Also vom Gewicht her sind die beiden Bikes, fast gleich. Dadurch das ich am Fully ne größere Bremse (Avid Code 203mm) und einen stabileren Laufradsatz habe wird es ca. 1 kg schwerer sein. Die Strecke hört sich erstmal ganz gut an, nur deine beschriebene Downhillpassage bereitet mir Bauchschmerzen

Wie kann ich mir die vorstellen? Singeltrail der einfach nur Steil ist, oder viel Schotter, Wurzeln und co, was dann technisch anspruchsvoll ist, oder einfach nur Eng? Wie sieht es mit Sprüngen und ähnlichem aus? Du merkst habe keine Ahnung davon 

Zumindest hört sich die Abfahrt mehr nach Fully mit "Wurfanker" an...


----------



## tzmtb (23. Mai 2012)

Na dann weis ich auch nicht ob Fully ist ja nicht viel Gewicht...

Also der Trail ist typischer Waldweg mit Wurzeln, Resten von Nadelbäumen und auch ein wenig Kies. Ist aber nicht so das er schwer ist, eher angenehm mit einigen kleinen Kurven. Wird schon werden. Hoffe du hast Spaß,! Gruß


----------



## rhoen-biker (23. Mai 2012)

Gibts irgendwo ein Höhenprofil von der Strecke. Bei über 2000 hm muss man sich ja seine Kräfte ein bissle einteilen


----------



## cd-surfer (23. Mai 2012)

Wetter wird geil und die Vorfreude steigt...
Also kommt zahlreich,es lohnt sich!


----------



## darkbiker90 (24. Mai 2012)

rhoen-biker schrieb:


> Gibts irgendwo ein Höhenprofil von der Strecke. Bei über 2000 hm muss man sich ja seine Kräfte ein bissle einteilen



Edit: Hat sich erledigt Streckenplan mit Höhenprofil gibts hier: http://mtb-tabarz.de/index.php?option=com_content&view=article&id=16&Itemid=16 Also wie mir schon gesagt wurde drei lange Kanten. Sollte mir liegen, ich freu mich drauf


----------



## Biker-04-1986 (24. Mai 2012)

Bekomme ich eigentlich noch eine Bestätigung wegen der Überweisung und Anmeldung?

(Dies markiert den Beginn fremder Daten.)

/-- A step runs the decoded instruction: where the word at the head of the queue an event fetches from decodes to a well-formed
`i`, the step is exec of `i`, the schedule moved on; a response word only for the context on top that can receive. -/
def Obligations.StepRunsTheDecodedWord : Prop :=
  ∀ (s : State) (ch : Nat) (w : Word) (i : Instr) (es : List Event), wellFormed s.cfg i = true →
    (s.schedule = .fetchCommand ch :: es → s.headWord .outbound ch = some w →
      decodeWord s.cfg .outbound ch w = .ok i → step s = exec i (s.withSchedule es)) ∧
    (s.schedule = .fetchResponse s.contexts.top ch :: es → s.hostAccepts (.receive ch) = true →
      s.headWord .inbound ch = some w → decodeWord s.cfg .inbound ch w = .ok i →
      step s = exec i (s.withSchedule es))

/-- 00_scope.md R6 and 60_exceptions.md R225, R230 (decision D11): what an agent does not own has no step: a context that is not on top, an
engine of another channel, an engine or a dispatcher on a host operation. -/
def Obligations.EachAgentPerformsOnlyItsOwnSteps : Prop :=
  ∀ (s : State) (i : Instr) (es : List Event), isCodecOp i = false →
    (∀ k, s.schedule = .perform (.host k) i :: es → k ≠ s.contexts.top ∨ isHostOp i = false →
      step s = .next (s.withSchedule es)) ∧
    (∀ ch, s.schedule = .perform (.engine ch) i :: es → engineChannel i ≠ some ch →
      step s = .next (s.withSchedule es)) ∧
    (s.schedule = .perform .dispatcher i :: es → isDispatcherOp i = false → step s = .next (s.withSchedule es))

/-- 60_exceptions.md R231 (decision D28): every host operation behaves identically in every context: where it does not end waiting,
exchanging the context stack for another whose top waits for nothing changes nothing else in what it answers. -/
def Obligations.HostOperationsIgnoreTheContext : Prop :=
  ∀ (s t : State) (i : Instr) (k : ContextStack), isHostOp i = true → s.contexts.topHeld = none → k.topHeld = none →
    exec i s = .next t → t.contexts.topHeld = none →
    exec i { s with contexts := k } = .next { t with contexts := k }

/-- 10_state.md R25 and 70_reset_and_hazards.md R260 (decision D22): the reset state of every configuration. -/
def Obligations.ResetLeavesTheStatedValues : Prop :=
  State.reset = State.resetOf Config.default ∧
  ∀ (c : Config), (State.resetOf c).cfg = c ∧ (State.resetOf c).nChannels = 0 ∧ (∀ ch, (State.resetOf c).row ch = none) ∧
    (∀ id, (State.resetOf c).handler id = none ∧ (State.resetOf c).inService id = false ∧
      (State.resetOf c).irqReq id = false) ∧
    (∀ b k, b ∈ c.irqBlocks → ((State.resetOf c).slot ⟨b, k⟩).isSome = true) ∧
    (State.resetOf c).fatal = none ∧ (State.resetOf c).contexts = ⟨none, []⟩

/-- The invariant holds at reset, in every admissible configuration and in the default one. -/
def Obligations.ResetMeetsTheInvariant : Prop :=
  (∀ c : Config, c.Valid → (State.resetOf c).Inv) ∧ State.reset.Inv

Muss man zum Rennen irgendwas mitbringen, z.B. Kabelbinder für die Startnummer oder ähnliches?


----------



## MTB-News.de




----------



## h2okopf (24. Mai 2012)

Bei der Anmeldung müsstest eine Mail erhalten haben. Ansonsten landest du in der Startliste nachdem die Gebühr eingegangen ist. Notfalls halt einfach Nachweis der erfolgten Zahlung zur Nummernausgabe mitbringen.

Weiteres braucht man üblicherweise nicht. Kabelbinder etc. gibt es sicherlich zusammen mit dem Nummernschild.


----------



## Biker-04-1986 (24. Mai 2012)

Ja, diese Mail habe ich bekommen mit der Anmeldung. Nur für die erfolgreiche Bezahlung kam nichts und die Startliste ist noch Stand letzter Sonntag, deshalb frage ich. Dann drucke ich mir einfach die Überweisung aus und nehme das dann mit.


----------



## cd-surfer (24. Mai 2012)

Bin heute die Runde gefahren,wir werden Staub fressen...
Auf jeden Fall die geilste Marathonstrecke,die ich kenne!


----------



## Papperlapapp (25. Mai 2012)

Da bin ich mal gespannt...was man so liest soll es wirklich fetzen  bis Sonntag!


----------



## h2okopf (25. Mai 2012)

cd-surfer schrieb:


> Auf jeden Fall die geilste Marathonstrecke,die ich kenne!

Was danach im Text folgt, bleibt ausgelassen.